═════ DATA SUPPLIED ═════
-- ==== Sys2Proof/Proofs/HostEvents.lean ====
section
/-! PROOFS. What a host event does by phase: once the run is over only a reset does anything, and until then a delivery
of the runtime input extends `IN`. -/

namespace Sys2Proof.Machine

/-- A step takes the host event that waits. -/
theorem step_of_event {s : State} {e : HostEvent} {rest : List HostEvent} (h : s.inbox = e :: rest) :
    step s = hostEvent e { s with inbox := rest } := by
  simp only [step, h]

/-- With no host event waiting, nothing happens outside `RUN` (32_vm_cycle R160). -/
theorem step_of_idle {s : State} (h : s.inbox = []) (hp : s.phase ≠ .run) : step s = .next s := by
  simp only [step, h, if_neg hp]

/-- Once the run is over no host event but a reset does anything. -/
theorem hostEvent_of_isOver {e : HostEvent} {s : State} (ho : s.phase.isOver = true) (he : e ≠ .reset) :
    hostEvent e s = .next s := by
  have hdecode : s.phase ≠ .decode := fun hp => by simp [hp, Phase.isOver] at ho
  have hready : s.phase ≠ .ready := fun hp => by simp [hp, Phase.isOver] at ho
  cases e with
  | byte b => exact if_neg hdecode
  | eof => exact if_neg hdecode
  | start => exact if_neg hready
  | reset => exact absurd rfl he
  | inputChar ch => exact if_pos ho
  | inputEnd => exact if_pos ho

/-- Settles O32: by the event that waits, if any. -/
theorem onlyResetLeavesAFinalPhase : Obligations.OnlyResetLeavesAFinalPhase := by
  intro s hp
  have ho := (Phase.isOver_iff s.phase).mpr hp
  cases hi : s.inbox with
  | nil =>
    have hrun : s.phase ≠ .run := fun h => by simp [h, Phase.isOver] at ho
    refine ⟨fun _ => ?_, by simp⟩
    rw [step_of_idle hi hrun, List.tail_nil, ← hi]
  | cons e rest =>
    rw [step_of_event hi]
    refine ⟨fun he => hostEvent_of_isOver ho (by simpa using he), fun he => ?_⟩
    obtain rfl : e = .reset := by simpa using he
    exact ⟨_, rfl, rfl⟩

/-- Settles O34: the two deliveries, with the run not over and the stream open. -/
theorem deliveriesExtendTheInput : Obligations.DeliveriesExtendTheInput := by
  intro s rest hp hopen
  have ho : s.phase.isOver = false := by
    rcases hp with hp | hp | hp <;> rw [hp] <;> rfl
  refine ⟨fun ch hi hch => ?_, fun hi => ?_⟩
  · rw [step_of_event hi]
    simpa [hostEvent, hostInputChar, ho, hopen] using hch
  · rw [step_of_event hi]
    simp [hostEvent, hostInputEnd, ho]

end Sys2Proof.Machine
end

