-- ==== Sys2Proof/Proofs/DecoderSteps.lean ====
section
/-! PROOFS. The steps that take the source stream (31_decoder_fsm R121, R145), and the two parts of the invariant that
stand on their own, the decoder's and the status registers'. -/

namespace Sys2Proof

section
variable {c : Config} {f : Front} {b : Byte} {d : Decoder}

/-- No symbol: the byte is counted, and nothing else happens (31_decoder_fsm R123). -/
theorem byte_of_no_symbol (ht : f.D.take c b = (d, none)) : f.byte c b = .ok { f with D := d } := by
  simp only [Front.byte, ht]

/-- A symbol: the outcome of the decoder step is that of its move (31_decoder_fsm R121). -/
theorem byte_of_symbol {x : Sym} (ht : f.D.take c b = (d, some x)) :
    (∀ d', d.symbol c x = .goOn d' → f.byte c b = .ok { f with D := d' }) ∧
    (∀ i, d.symbol c x = .complete i → f.byte c b = Front.complete c { f with D := d } f.D.offset i) ∧
    (∀ k, d.symbol c x = .error k → f.byte c b = .error k f.D.offset { f with D := d }) := by
  refine ⟨fun d' hm => ?_, fun i hm => ?_, fun k hm => ?_⟩ <;> simp only [Front.byte, ht, hm]

end

theorem atBoundary_iff {d : Decoder} : d.atBoundary = true ↔ d.stage = .imp ∧ d.sel = none := decide_eq_true_iff

theorem eof_of_boundary {f : Front} (h : f.D.stage = .imp ∧ f.D.sel = none) : f.eof = .ok f :=
  if_pos (atBoundary_iff.mpr h)

theorem eof_of_not_boundary {f : Front} (h : ¬ (f.D.stage = .imp ∧ f.D.sel = none)) :
    f.eof = .error .unexpectedEOF f.D.offset f :=
  if_neg (mt atBoundary_iff.mp h)

namespace Machine

section
variable {s : State} {rest : List HostEvent}

/-- In `DECODE` a step takes a byte of the source stream into the decoder's part of the state. -/
theorem step_of_byte {b : Byte} (hi : s.inbox = .byte b :: rest) (hp : s.phase = .decode) :
    step s = takeFront { s with inbox := rest } (s.front.byte s.cfg b) id :=
  (step_of_event hi).trans (if_pos hp)

/-- In `DECODE` a step takes the end of the source stream into the decoder's part of the state. -/
theorem step_of_eof (hi : s.inbox = .eof :: rest) (hp : s.phase = .decode) :
    step s = takeFront { s with inbox := rest } s.front.eof (fun t => { t with phase := .ready }) :=
  (step_of_event hi).trans (if_pos hp)

end

/-- Settles O37: outside `DECODE` the byte is dropped; in `DECODE` the state takes the outcome of the decoder step. -/
theorem decoderStepOnAByte : Obligations.DecoderStepOnAByte := by
  refine fun s b rest hi => ⟨fun hp => (step_of_event hi).trans (if_neg hp), ?_⟩
  rintro hp x cr d htok rfl
  have htake : s.front.D.take s.cfg b = ({ s.D with offset := s.D.offset + 1, cr := cr }, x) := by
    simp only [Decoder.take, front_D, htok]
  rw [step_of_byte hi hp]
  refine ⟨?_, ?_⟩
  · rintro rfl
    rw [byte_of_no_symbol htake]
    rfl
  · rintro y rfl
    obtain ⟨hgoOn, hcomplete, herror⟩ := byte_of_symbol htake
    refine ⟨fun d' hm => ?_, fun i f hm hc => ?_, fun i k f hm hc => ?_, fun k hm => ?_⟩
    · rw [hgoOn d' hm]
      rfl
    · rw [(hcomplete i hm).trans hc]
      rfl
    · rw [(hcomplete i hm).trans hc]
      rfl
    · rw [herror k hm]
      rfl

/-- Settles O43: by whether the decoder is between two instructions. -/
theorem endOfStream : Obligations.EndOfStream := by
  intro s rest hi hp
  rw [step_of_eof hi hp]
  refine ⟨fun hstage hsel => ?_, fun h => ?_⟩
  · rw [eof_of_boundary ⟨hstage, hsel⟩]
    rfl
  · rw [eof_of_not_boundary h]
    rfl

/-- An instruction, run at a boundary, leaves the decoder there. -/
theorem InstrEffect.decoderInv {s t : State} {i : Instr} (hp : s.phase = .run) (he : InstrEffect s i t)
    (h : DecoderInv s) : DecoderInv t := by
  obtain ⟨hcfg, _, hD, _, _⟩ := he.fixed
  exact h.of_boundary (h.boundary (.inr (.inl hp))) hcfg hD

/-- Settles O53: the events, the instructions and the end of the run each keep the decoder's part, and each keep the
status part. -/
theorem stepKeepsDecoderAndStatus : Obligations.StepKeepsDecoderAndStatus where
  left _ _ := step_keeps (fun _ _ h => h.congr rfl rfl rfl) EventEffect.decoderInv
    (fun hp _ he h => he.decoderInv hp h) (fun hp h => h.of_boundary (h.boundary (.inr (.inl hp))) rfl rfl)
  right _ _ := step_keeps (fun _ _ h => h) EventEffect.statusInv (fun hp _ he h => he.statusInv hp h)
    (fun hp h => InstrEffect.endProg.statusInv hp h)

end Machine
end Sys2Proof
end

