theorem witness_SwitchStopsAtAFrameBoundary_4 :
    stopsAfter4.Inv ∧ stopsAfter4.presents (encode (.swon 1 1)) ∧
      (∀ j, j < 4 → (stopsAfter4.inputAt (j * (103 * stopsAfter4.cfg.pulseTicks))).gpioOk = true) ∧
      (stopsAfter4.inputAt (4 * (103 * stopsAfter4.cfg.pulseTicks))).gpioOk = false ∧
      stopsAfter4.noReset (4 * (103 * stopsAfter4.cfg.pulseTicks) + 1) := by
  refine ⟨idleAt_inv _ _ _, by simp only [State.presents]; decide, ?_, ?_, ?_⟩
  · intro j hj
    have : j = 0 ∨ j = 1 ∨ j = 2 ∨ j = 3 := by omega
    rcases this with rfl | rfl | rfl | rfl
    · rfl
    · exact congrArg Inputs.gpioOk (stopsAfter4_inputAt 102)
    · exact congrArg Inputs.gpioOk (stopsAfter4_inputAt 205)
    · exact congrArg Inputs.gpioOk (stopsAfter4_inputAt 308)
  · exact congrArg Inputs.gpioOk (stopsAfter4_inputAt 411)
  · intro j _
    cases j with
    | zero => rfl
    | succ j =>
      rw [stopsAfter4_inputAt]
      split <;> rfl

theorem witness_EveryTransmissionEndsWithOneResponse :
    (inPre 2 (nothing true)).Inv ∧ (inPre 2 (nothing true)).regs.phase ≠ .idle ∧
      (inPre 2 (nothing true)).noReset (801 * (inPre 2 (nothing true)).cfg.pulseTicks) :=
  ⟨inPre_inv_wait _, by decide, noReset_of_later_nil rfl rfl _⟩

end Sys2Proof.Tests
end

section
/-! Injectivity of the pure functions, from the bits of a number to the frame of a command (40_bit_encoder.md R93,
41_waveform_encoder.md R103 item 4, 42_packet_framer.md R113 item 5, 43_command_table.md R124). -/

namespace Sys2Proof.Machine

open Sys2Proof

/-! ### Bits of a number -/

/-- The round trip of `toBits` and `fromBits` (40_bit_encoder.md R93). -/
theorem fromBits_lsbFirst (v w : Nat) : fromBits (lsbFirst v w) = v % 2 ^ w := by
  induction w generalizing v with
  | zero => simp [fromBits, Nat.mod_one]
  | succ w ih =>
    have hbit : (if decide (v % 2 = 1) = true then 1 else 0) = v % 2 := by
      rcases Nat.mod_two_eq_zero_or_one v with h | h <;> simp [h]
    rw [lsbFirst_succ, fromBits, ih, hbit, Nat.pow_succ', Nat.mod_mul]

/-- A word is told by its bits. -/
theorem lsbFirst_toNat_inj {w : Nat} {x y : BitVec w} : lsbFirst x.toNat w = lsbFirst y.toNat w ↔ x = y := by
  refine ⟨fun h => BitVec.eq_of_toNat_eq ?_, fun h => by rw [h]⟩
  have hmod := congrArg fromBits h
  rwa [fromBits_lsbFirst, fromBits_lsbFirst, Nat.mod_eq_of_lt x.isLt, Nat.mod_eq_of_lt y.isLt] at hmod

/-! ### Encoded sequences and frames -/

/-- An encoded sequence never begins with the level opposite to its toggling state. -/
theorem encodeFrom_ne_not_cons (state : Level) (bits : List Bit) (rest : List Level) :
    encodeFrom state bits ≠ (!state) :: rest := by
  cases bits with
  | nil => simp
  | cons b bs => simp [encodeFrom_cons, bitRun_eq]

/-- The first run of an encoded sequence tells its bit: the level after a one-slot run is never that run's own. -/
theorem head_eq_of_encodeFrom_cons_eq {state : Level} {a b : Bit} {as bs : List Bit}
    (h : encodeFrom state (a :: as) = encodeFrom state (b :: bs)) : a = b := by
  have hne (xs : List Bit) (rest : List Level) : encodeFrom (!state) xs ≠ state :: rest := by
    simpa using encodeFrom_ne_not_cons (!state) xs rest
  rw [encodeFrom_cons, encodeFrom_cons, bitRun_eq, bitRun_eq, List.cons_append, List.cons_append,
    List.cons.injEq] at h
  obtain ⟨-, hrest⟩ := h
  match a, b with
  | false, false => rfl
  | true, true => rfl
  | false, true => exact absurd hrest (hne as _)
  | true, false => exact absurd hrest.symm (hne bs _)

/-- Encoding is injective from either toggling state (41_waveform_encoder.md R103 item 4). -/
theorem encodeFrom_injective (state : Level) : Function.Injective (encodeFrom state) := by
  intro as
  induction as generalizing state with
  | nil =>
    intro bs h
    cases bs with
    | nil => rfl
    | cons b bs => simp [encodeFrom_cons, bitRun_eq] at h
  | cons a as ih =>
    intro bs h
    cases bs with
    | nil => simp [encodeFrom_cons, bitRun_eq] at h
    | cons b bs =>
      obtain rfl := head_eq_of_encodeFrom_cons_eq h
      rw [encodeFrom_cons, encodeFrom_cons, List.append_cancel_left_eq] at h
      rw [ih (!state) h]

/-- Frames tell their payloads apart (42_packet_framer.md R113 item 5). -/
theorem frame_injective : Function.Injective frame := by
  intro as bs h
  rw [frame, frame, List.append_cancel_right_eq, List.append_cancel_left_eq] at h
  exact encodeFrom_injective false h

/-! ### Command Codes -/

/-- The two Action Codes differ (20_memory.md R42). -/
theorem romAct_injective : Function.Injective romAct := by decide

/-- A table of pairwise distinct words tells the selection of each (00_scope.md R6). -/
theorem romCh_inj {c : Config} (hc : c.wf) {gi bi gi' bi' : Fin 4} (h : romCh c gi bi = romCh c gi' bi') :
    gi = gi' ∧ bi = bi' := by
  obtain ⟨-, -, hdistinct⟩ := hc
  exact hdistinct gi bi gi' bi' h

theorem commandCode_action (c : Config) (gi bi : Fin 4) (on : Bool) :
    (commandCode c gi bi on).extractLsb' 32 16 = romAct on := BitVec.extractLsb'_append_eq_left

theorem commandCode_channel (c : Config) (gi bi : Fin 4) (on : Bool) :
    (commandCode c gi bi on).extractLsb' 0 32 = romCh c gi bi := BitVec.extractLsb'_append_eq_right

/-- The 32 legal selections have pairwise different Command Codes (43_command_table.md R124). -/
theorem commandCode_inj {c : Config} (hc : c.wf) {gi bi gi' bi' : Fin 4} {on on' : Bool}
    (h : commandCode c gi bi on = commandCode c gi' bi' on') : gi = gi' ∧ bi = bi' ∧ on = on' := by
  have hact : romAct on = romAct on' := by rw [← commandCode_action c gi bi, h, commandCode_action]
  have hch : romCh c gi bi = romCh c gi' bi' := by
    rw [← commandCode_channel c gi bi on, h, commandCode_channel]
  obtain ⟨hgi, hbi⟩ := romCh_inj hc hch
  exact ⟨hgi, hbi, romAct_injective hact⟩

end Sys2Proof.Machine

open Sys2Proof Sys2Proof.Machine
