-- ==== Sys2Proof/Machine/Repacker.lean ====
section
/-! DEFINITION. The Bit Repacker (43_repacker.md): PACK68, PACK86, the bit reader BRINIT, BRREAD, BRMORE and the bit
writer BWINIT, BWWRITE, BWFLUSH. -/

namespace Sys2Proof.Machine

/-- The body of PACK68 (R142): FRM = REPACK(PRM[0..29], 6, 8). -/
def pack68Body (s : State) : State :=
  { s with
    frm := Vector.ofFn fun m =>
      BitVec.ofNat 8 ((repack ((s.prm.toList.take 30).map BitVec.toNat) 6 8).getD m.val 0) }

/-- PACK68 (R142). -/
def execPack68 (s : State) : Host.Outcome State Fault Refusal := complete s (.ok (pack68Body s))

/-- The body of PACK86 (R144): PRM = REPACK(FRM[0..22], 8, 6). -/
def pack86Body (s : State) : State :=
  { s with
    prm := Vector.ofFn fun j => BitVec.ofNat 6 ((repack (s.frm.toList.map BitVec.toNat) 8 6).getD j.val 0) }

/-- PACK86 (R144). -/
def execPack86 (s : State) : Host.Outcome State Fault Refusal := complete s (.ok (pack86Body s))

/-- A record just initialised (R148, R153). -/
def openStream (w : BitVec 4) (buf : BufSel) (start len : Byte) : BitStream where
  act := true
  buf := buf
  w := w
  idx := start
  stop := start + len
  n := 0#6
  acc := 0#64

/-- BRINIT (R148). -/
def execBrinit (w : BitVec 4) (buf : BufSel) (start len : Byte) (s : State) : Host.Outcome State Fault Refusal :=
  complete s
    (if windowLegal w buf start len then .ok { s with br := openStream w buf start len }
    else .error (illegalOperand (.brinit w buf start len)))

/-- One turn of the loop of R149: the next unit of the window goes above the valid bits of ACC. -/
def loadUnit (s : State) (b : BitStream) : BitStream :=
  { b with
    acc := b.acc ||| ((bufRead s b.buf b.idx.toNat &&& maskBits 8 b.w.toNat).setWidth 64 <<< b.n.toNat)
    n := BitVec.ofNat 6 (b.n.toNat + b.w.toNat)
    idx := b.idx + 1#8 }

/-- The loop of R149: load units while fewer than `nb` bits are held and the window has more. The first argument bounds
the turns; END - IDX turns exhaust the window. -/
def fill (s : State) (nb : Nat) : Nat → BitStream → BitStream
  | 0, b => b
  | k + 1, b =>
    if b.n.toNat < nb ∧ b.idx.toNat < b.stop.toNat then fill s nb k (loadUnit s b) else b

/-- The reader once `nb` bits have been asked for (R149). -/
def filled (s : State) (nb : Nat) : BitStream := fill s nb (s.br.stop.toNat - s.br.idx.toNat) s.br

/-- The last three lines of R149: the low `nb` bits go to RES and leave the accumulator. -/
def takeBits (s : State) (nb : Nat) (b : BitStream) : State :=
  { s with
    res := (b.acc &&& maskBits 64 nb).setWidth 32
    br := { b with acc := b.acc >>> nb, n := BitVec.ofNat 6 (b.n.toNat - nb) } }

/-- BRREAD (R149). -/
def execBrread (nb : Byte) (s : State) : Host.Outcome State Fault Refusal :=
  complete s
    (if !bitCountLegal nb then .error (illegalOperand (.brread nb))
    else if !s.br.act then .error { code := .notInit, info := encode (.brread nb) }
    else .ok (takeBits s nb.toNat (filled s nb.toNat)))

/-- BRMORE (R151). -/
def execBrmore (s : State) : Host.Outcome State Fault Refusal :=
  complete s
    (if !s.br.act then .error { code := .notInit, info := encode .brmore }
    else .ok { s with res := if s.br.hasMore then 1#32 else 0#32 })

/-- BWINIT (R153). -/
def execBwinit (w : BitVec 4) (buf : BufSel) (start len : Byte) (s : State) : Host.Outcome State Fault Refusal :=
  complete s
    (if windowLegal w buf start len then .ok { s with bw := openStream w buf start len }
    else .error (illegalOperand (.bwinit w buf start len)))

/-- One turn of the loop of R154: the low W bits of ACC go to element IDX. -/
def storeUnit (s : State) : State :=
  let t := bufWrite s s.bw.buf s.bw.idx.toNat ((s.bw.acc &&& maskBits 64 s.bw.w.toNat).setWidth 8)
  { t with
    bw :=
      { s.bw with
        idx := s.bw.idx + 1#8
        acc := s.bw.acc >>> s.bw.w.toNat
        n := BitVec.ofNat 6 (s.bw.n.toNat - s.bw.w.toNat) } }

/-- The loop of R154 for a given number of turns. While N >= W it takes floor(N / W) turns. -/
def storeUnits : Nat → State → State
  | 0, s => s
  | k + 1, s => storeUnits k (storeUnit s)

/-- The units that a write of `nb` bits completes: floor((BW.N + NB) / BW.W) of R154. No initialised
record that a run reaches has BW.W = 0 (log entry 5). -/
def unitsCompleted (b : BitStream) (nb : Nat) : Nat := (b.n.toNat + nb) / b.w.toNat

/-- OPR goes above the valid bits of the writer's accumulator (R154). -/
def appendOpr (s : State) (nb : Nat) : State :=
  { s with
    bw :=
      { s.bw with
        acc := s.bw.acc ||| (s.opr.setWidth 64 <<< s.bw.n.toNat)
        n := BitVec.ofNat 6 (s.bw.n.toNat + nb) } }

/-- BWWRITE (R154). -/
def execBwwrite (nb : Byte) (s : State) : Host.Outcome State Fault Refusal :=
  complete s
    (if !bitCountLegal nb then .error (illegalOperand (.bwwrite nb))
    else if !s.bw.act then .error { code := .notInit, info := encode (.bwwrite nb) }
    else if s.opr.toNat ≥ 2 ^ nb.toNat then .error { code := .fieldRange, info := encode (.bwwrite nb) }
    else if s.bw.idx.toNat + unitsCompleted s.bw nb.toNat > s.bw.stop.toNat then
      .error { code := .bufOverflow, info := encode (.bwwrite nb) }
    else .ok (storeUnits (unitsCompleted s.bw nb.toNat) (appendOpr s nb.toNat)))

/-- The partial unit of R155 is stored and the accumulator emptied. -/
def flushUnit (s : State) : State :=
  let t := bufWrite s s.bw.buf s.bw.idx.toNat ((s.bw.acc &&& maskBits 64 s.bw.w.toNat).setWidth 8)
  { t with bw := { s.bw with idx := s.bw.idx + 1#8, acc := 0#64, n := 0#6 } }

/-- BWFLUSH (R155). -/
def execBwflush (s : State) : Host.Outcome State Fault Refusal :=
  complete s
    (if !s.bw.act then .error { code := .notInit, info := encode .bwflush }
    else if s.bw.n.toNat > 0 then
      if s.bw.idx.toNat ≥ s.bw.stop.toNat then .error { code := .bufOverflow, info := encode .bwflush }
      else .ok (flushUnit s)
    else .ok s)

end Sys2Proof.Machine
end

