-- ==== Sys2Proof/Safety.lean ====
section
/-! DEFINITION. What counts as a legal state and a safe run: the value invariants of 10_state.md R49, legal host accesses
(20_memory.md R61, R65), and the terms in which claims about commands are stated. -/

namespace Sys2Proof.Machine

/-- STATUS in a state that a run reaches: an error leaves STICKY, STICKY goes with a first error (R28, R238), and CKOK
is set only by a comparison (R26). -/
structure Status.Inv (st : Status) : Prop where
  errSticky : st.err ≠ .ok → st.sticky = true
  stickyFirst : st.sticky = true ↔ st.firsterr ≠ .ok
  okDone : st.ckok = true → st.ckdone = true

/-- The generator in a state that a run reaches (R27, R49): at its reset value before the first seeding; after it,
elements in 0..0x7FFFFFFE and cursors either at their start or both at least 1 and 31 apart on the ring 1..55. -/
structure Gen.Inv (g : Gen) (seeded : Bool) : Prop where
  unseeded : seeded = false → g = Gen.reset
  bounded : seeded = true → ∀ i : Fin 56, g.st[i].toNat < 0x7FFFFFFF
  cursors : seeded = true →
    (g.c1 = 0 ∧ g.c2 = 31) ∨ (1 ≤ g.c1.val ∧ 1 ≤ g.c2.val ∧ g.c2.val % 55 = (g.c1.val + 31) % 55)

/-- A bit stream record in a state that a run reaches (R45, R49): at its reset value before it is initialised; after
it, a legal width, a window inside its buffer, fewer valid bits than one unit, and no bit above them. -/
structure BitStream.Inv (b : BitStream) : Prop where
  closed : b.act = false → b = BitStream.reset
  width : b.act = true → 1 ≤ b.w.toNat ∧ b.w.toNat ≤ 8 ∧ (b.buf = .prm → b.w.toNat ≤ 6)
  window : b.act = true → b.idx.toNat ≤ b.stop.toNat ∧ b.stop.toNat ≤ b.buf.length
  bits : b.act = true → b.n.toNat < b.w.toNat
  accBound : b.acc.toNat < 2 ^ b.n.toNat

/-- The invariant of the machine (R49 and the facts above). The tables' constraints are `Tables.Valid`, which no step
changes. -/
structure State.Inv (s : State) : Prop where
  status : s.status.Inv
  gen : s.gen.Inv s.status.seeded
  br : s.br.Inv
  bw : s.bw.Inv
  outlen : s.outlen = 0#7 ∨ s.outlen = 65#7

/-- An address of the host register map (R62). -/
def mappedAddr (a : BitVec 16) : Prop := ∃ l : Loc, l.addrNat = a.toNat

/-- A host event that is no bus error (R61, R65): 4 bytes wide, aligned and mapped. Reset is always legal. -/
def HostEvent.Legal : HostEvent → Prop
  | .read a width => width = 4 ∧ a.toNat % 4 = 0 ∧ mappedAddr a
  | .write a width _ => width = 4 ∧ a.toNat % 4 = 0 ∧ mappedAddr a
  | .reset => True

/-- A safe run: no step of it faults or is refused (R65: "a claim about a program assumes no refused access occurs"). -/
def State.Safe (s : State) : Prop := ∀ n, ∃ t, Sys2Proof.core.run n s = .next t

/-- Commands run one after the other, with no host access between them but their CMD writes. -/
def execAll : List Instr → State → Host.Outcome State Fault Refusal
  | [], s => .next s
  | i :: rest, s =>
    match exec i s with
    | .next t => execAll rest t
    | .fault f => .fault f
    | .refused r => .refused r

/-- A command ended with an error: R238 written out. -/
def failed (code : ErrCode) (info : Word) (s : State) : State :=
  { s with
    status :=
      { err := code
        ckdone := s.status.ckdone
        ckok := s.status.ckok
        seeded := s.status.seeded
        sticky := true
        firsterr := if s.status.sticky = false then code else s.status.firsterr }
    res := info }

/-- STATUS after a successful command that lists no other flag: ERR = 0 (R237). -/
def State.okStatus (s : State) : Status := { s.status with err := .ok }

/-- The password text as PARSE reads it: TXT[0..TXTLEN-1] without the whitespace of R111, letters upper-cased (R113). -/
def passwordChars (s : State) : List Byte :=
  ((s.txt.toList.take s.txtlen.toNat).filter fun b =>
    b.toNat ∉ [0x09, 0x0A, 0x0B, 0x0C, 0x0D, 0x20]).map upper

/-- Token `k` of the password text (R113). -/
def passwordToken (s : State) (k : Nat) : Token :=
  ((passwordChars s).getD (2 * k) 0#8, (passwordChars s).getD (2 * k + 1) 0#8)

/-- The text in TXT is a password of the symbols `codes` (R113): a legal TXTLEN, 60 characters, and every token is the
table entry of its code. -/
structure State.Spells (s : State) (codes : Vector Code 30) : Prop where
  length : s.txtlen.toNat ≤ 256
  chars : (passwordChars s).length = 60
  tokens : ∀ k : Fin 30, s.cfg.symTable[codes[k].toNat]? = some (passwordToken s k.val)

/-- The elements of a buffer as numbers (R147). -/
def bufferUnits (s : State) : BufSel → List Nat
  | .prm => s.prm.toList.map BitVec.toNat
  | .frm => s.frm.toList.map BitVec.toNat

/-- The units of the window `[start, start+len)` of a buffer, read `w` bits wide (R147). -/
def windowUnits (s : State) (buf : BufSel) (start len w : Nat) : List Nat :=
  (((bufferUnits s buf).drop start).take len).map fun u => u % 2 ^ w

/-- The bits that a reader has still to give: those held in ACC, then those of the units not yet loaded (R149). -/
def pendingBits (s : State) (b : BitStream) : Nat :=
  b.acc.toNat + (stream b.w.toNat
    (windowUnits s b.buf b.idx.toNat (b.stop.toNat - b.idx.toNat) b.w.toNat)) <<< b.n.toNat

end Sys2Proof.Machine
end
═════
• TASK DESCRIPTION: From the line that has "stream open. -/" through the line that has "refine ⟨fun ch hi hch => ?_, fun hi => ?_⟩", copy every line exactly as it appears above, and leave out all others.

• RESULT:
/-- Settles O34: the two deliveries, with the run not over and the stream open. -/
theorem deliveriesExtendTheInput : Obligations.DeliveriesExtendTheInput := by
  intro s rest hp hopen
  have ho : s.phase.isOver = false := by
    rcases hp with hp | hp | hp <;> rw [hp] <;> rfl
  refine ⟨fun ch hi hch => ?_, fun hi => ?_⟩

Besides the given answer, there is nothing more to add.